Casos e casinhos
14-07-2021 - 06:30

António Costa disse que o país não pode distrair-se com "casos e casinhos", pois o que interessa é aplicar os fundos da “bazuca”. Mas o Governo suspendeu a nomeação de Vítor Fernandes para presidir ao Banco de Fomento. E permanece a falta de transparência governamental quanto a critérios (se é que existem) na aplicação dos dinheiros de Bruxelas.

Em plena “bomba” da detenção do presidente do Benfica, António Costa disse que o país não pode distrair-se com "casos e casinhos" quando tem pela frente a prioridade da recuperação económica.

O primeiro-ministro afirmou que Portugal deve estar mobilizado para aplicar os dinheiros da bazuca europeia.

Percebe-se que a António Costa convenha desvalorizar suspeitas em torno de Luís Filipe Vieira e outros.
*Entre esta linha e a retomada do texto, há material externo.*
/-- R119, R178, R255: a packet is handed to the Runner, one copy for each of its egress flows; without a buffer and handles it waits
(R26). -/
def State.sendCopies (k : Pkt) (fs : List Nat) (s : State) : State :=
  let ks := fs.map (fun f =>
    let x := s.flow f
    { k with dest := 4, stream := f, cls := x.tc.toNat, path := x.path, arrival := s.now, ptp := s.time48 })
  if ks.isEmpty then s else s.retryOne ks

/-- R240, R263: the flow of the Tack's traffic of a class: the lowest enabled one that no encode stream and no output names (DESIGN
CHOICE, log entry 213). -/
def State.tackFlow (s : State) (cls : Nat) : Option Nat :=
  (s.run.flows.find? (fun x => x.2.enable && x.2.tc.toNat == cls && !s.enc.any (fun e => e.2.cfg.flows.contains x.1) &&
    !(List.range 28).any (fun k => (s.outP k).flows.contains x.1))).map (·.1)

/-- R240, R263: a packet of the Tack with `n` bytes above UDP or IP enters the Runner by port 11. -/
def State.sendTack (cls len n : Nat) (s : State) : State :=
  match s.tackFlow cls with
  | some f => s.sendCopies (s.newPkt 11 len n (s.flow f).part.toNat cls 4 f) [f]
  | none => s

/-- R255: a handle is freed, and its buffer with the last one; a bad pointer is a fault. -/
def State.freePkt (k : Pkt) (s : State) : State := (
  if 4 ≤ k.pool then s
  else
    let s := s.modRun (fun r => { r with handles := r.handles.upd 0 k.cls (· - 1) })
    match s.pointerBad k with
    | some c => s.badPointer k c
    | none => s.modLadle k.pool (fun p =>
        let b := p.bufs.look BufS.reset k.buf
        if 1 < b.refs then { p with bufs := p.bufs.put BufS.reset k.buf { b with refs := b.refs - 1 } }
        else { (p.count b.area b.part (· - 1)) with
                bufs := p.bufs.put BufS.reset k.buf { b with allocated := false, refs := 0 } })).retryOut.pfcCheck

/-- R259: an aged packet is discarded and counted. -/
def State.ageOut (q : Nat) (k : Pkt) (s : State) : State :=
  let s := (s.statOut q k).modStat q (fun x => { x with aged := satInc x.aged })
  (s.limited .ageDiscard q ms (State.raiseP k.part .ageDiscard [i16 q, i16 k.cls])).freePkt k

/-- R240: the egress port of a destination: a bay, the compositor, the Tack or the Girth link. -/
def State.egressOf (s : State) (dest stream : Nat) : Nat :=
  match dest with
  | 0 => if (s.run.capture.look none stream).isSome then 10 else 6 + ((s.decS stream).bay.getD (s.decS stream).cfg.home)
  | 1 => 11
  | 4 => (s.flow stream).port.toNat
  | _ => 5

/-- R259: an aged packet in a Stitcher hold is discarded and counted at the VOQ that it came by (DESIGN CHOICE, log entry 212). -/
def State.ageHeld (k : Pkt) (s : State) : State :=
  let q := voqOf k.port (s.egressOf k.dest k.stream) k.cls
  let s := s.modStat q (fun x => { x with aged := satInc x.aged })
  (s.limited .ageDiscard q ms (State.raiseP k.part .ageDiscard [i16 q, i16 k.cls])).freePkt k

/-- R261: a receive queue is in UNREAD: the first dequeue finds it empty, with the flag. -/
def State.rxUnread (s : State) (q : Nat) : Bool := (s.run.rx.look RxQueue.reset q).unread

/-- R261: the consumer dequeues a receive queue: it takes the oldest packet, if any, and UNREAD ends. -/
def State.rxTake (q : Nat) (s : State) : State :=
  let x := s.run.rx.look RxQueue.reset q
  let s := s.modRun (fun r => { r with rx := r.rx.put RxQueue.reset q { x with queue := x.queue.tail, lastDeq := s.now, unread := false } })
  match x.queue.head? with
  | some k => s.freePkt k
  | none => s

/-! Flow queues and shapers (R263 to R266). -/

/-- R264: the unit of tags, so that a length divided by any weight is whole. -/
def tagUnit : Nat := (List.range 255).foldl (fun a i => Nat.lcm a (i + 1)) 1

/-- R269: a counter of an Ethernet port, by offset divided by 8, saturating. -/
def State.portCount (p i n : Nat) (s : State) : State :=
  s.modEth p (fun e => { e with counts := e.counts.put 0 i (satNat 64 ((e.counts.look 0 i).toNat + n)) })

/-- R264: a packet enters a flow queue with its start tag. -/
def State.flowPut (f : Nat) (k : Pkt) (s : State) : State :=
  let x := s.flow f
  let start := if x.queue.isEmpty then (s.eth x.port.toNat).vtime else x.finish
  let fin := start + k.len * tagUnit / x.weight.toNat
  if s.reloading 330 f then (s.freePkt k).portCount x.port.toNat 5 1
  else (s.modFlow f (fun x => { x with queue := x.queue ++ [{ k with tag := start }], finish := fin })).statIn (1152 + f) k.len

/-- R265, R266: the bucket at time `now`, with the fraction not yet worth 1/1,024 byte. -/
def Flow.accrue (now : Nat) (x : Flow) : Flow :=
  if x.rate = 0 then { x with bktAt := now }
  else
    let n := (now - x.bktAt) * x.rate.toNat * 1000 * 1024 + x.frac
    let b := x.bkt + ((n / nano : Nat) : Int)
    let top : Int := ((x.maxBurst.toNat * 65536 : Nat) : Int)
    if top ≤ b then { x with bkt := top, frac := 0, bktAt := now }
    else { x with bkt := b, frac := n % nano, bktAt := now }

/-- R265: the head packet may depart. -/
def Flow.mayDepart (x : Flow) : Bool := decide (0 ≤ x.bkt) && x.rate != 0

/-! The Stitcher (R250 to R254). -/

/-- A Stitcher context. -/
def State.stitch (s : State) (c : Nat) : Stitch := s.run.stitch.look Stitch.reset c

/-- Update of a Stitcher context. -/
def State.modStitch (c : Nat) (f : Stitch → Stitch) (s : State) : State :=
  s.modRun (fun r => { r with stitch := r.stitch.upd Stitch.reset c f })

/-- R251: the arrival of the first held packet. -/
def Stitch.heldAt (x : Stitch) : Nat :=
  match x.held with
  | [] => 0
  | k :: r => r.foldl (fun a p => min a p.arrival) k.arrival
Pois se ele próprio figurou na comissão de honra da candidatura de Vieira a presidente do Benfica, comissão da qual foi retirado, juntamente com Medina, pelo próprio Vieira – para evitar problemas.

António Costa é perito em desviar-se de sarilhos. Foi ministro do Governo de Sócrates e não consta que tenha alguma vez criticado as loucuras financeiras do então primeiro-ministro.

O culpado, está claro, foi Passos Coelho, a quem coube colar os cacos provocados pela quase bancarrota de 2011, tendo ainda de lidar com um instável parceiro de coligação, Paulo Portas.

Depois, quando Sócrates foi detido, Costa defendeu-se com a ideia, tantas vezes repetida, de que “à justiça o que é da justiça, à política o que é da política”. Atitude que lhe valeu o ódio feroz de Sócrates.

Agora o Governo de António Costa teve de olhar mesmo para alguns casos e casinhos. O nomeado presidente do Banco de Fomento (BF), Vítor Fernandes, foi referido na acusação a Luís Filipe Vieira pelo Ministério Público, que não o constituiu arguido. Logo surgiram apelos de vários lados do espectro político-partidário para o Governo não concretizar aquela nomeação.

Vítor Fernandes afirmou à agência Lusa: “tenho condições para ser presidente do Banco de Fomento”; e queixou-se de ser alvo de um “ataque de carácter”. Mas o Governo suspendeu a nomeação de Vítor Fernandes para presidir ao Banco de Fomento, de modo “a proteger este banco de qualquer controvérsia”.

É compreensível. Só que não sabemos quanto tempo irá durar esta fase de dúvidas e incertezas.

O ministro da Economia pediu à Procuradoria-Geral da República (PGR) mais informações sobre Vítor Fernandes e o processo “Cartão Vermelho” (o que levou Luís Filipe Vieira a ser constituído arguido).

Ora o Ministério Público foi solicitado pelo juiz de instrução Carlos Alexandre a aprofundar a investigação em causa, talvez receando novo fiasco - recordo que há três anos o Ministério Público acusou de crime o ex-ministro da Defesa Azeredo Lopes e na semana passada reconheceu o erro e pediu a absolvição de Azeredo Lopes.

Se a investigação do caso “Cartão Vermelho” é um processo em curso, podem passar anos até a PGR esclarecer o Governo e o país sobre as dúvidas que envolvem Vítor Fernandes.

Será mais uma falsa partida para o Banco de Fomento, que parece enguiçado. Verdade seja que, à partida, um gestor como Vítor Fernandes que, em 2008, acompanhou Santos Ferreira e Armando Vara na escandalosa transferência direta da Caixa Geral de Depósitos para o BCP e que mais tarde integrou a administração do Novo Banco, não parece infundir extraordinária confiança.

E ainda se terão de pronunciar o Banco de Portugal e a CRESAP (Comissão de Recrutamento e Seleção para a Administração Pública), pois o presidente do Banco de Fomento F é um gestor público.

Voltando à recomendação do primeiro-ministro para não nos preocuparmos com “casos e casinhos”, devendo concentrarmo-nos na aplicação dos dinheiros da bazuca europeia - como será isto compatível com a falta de transparência do Governo nesta matéria vital?

Permanecem ocultos os critérios que conduzirão a dar dinheiro da “bazuca” a umas empresas e a não dar a outras, se é que tais critérios existem e são mais do que vagas generalidades.

Esta opacidade governamental inquina o processo de atribuição dos fundos europeus.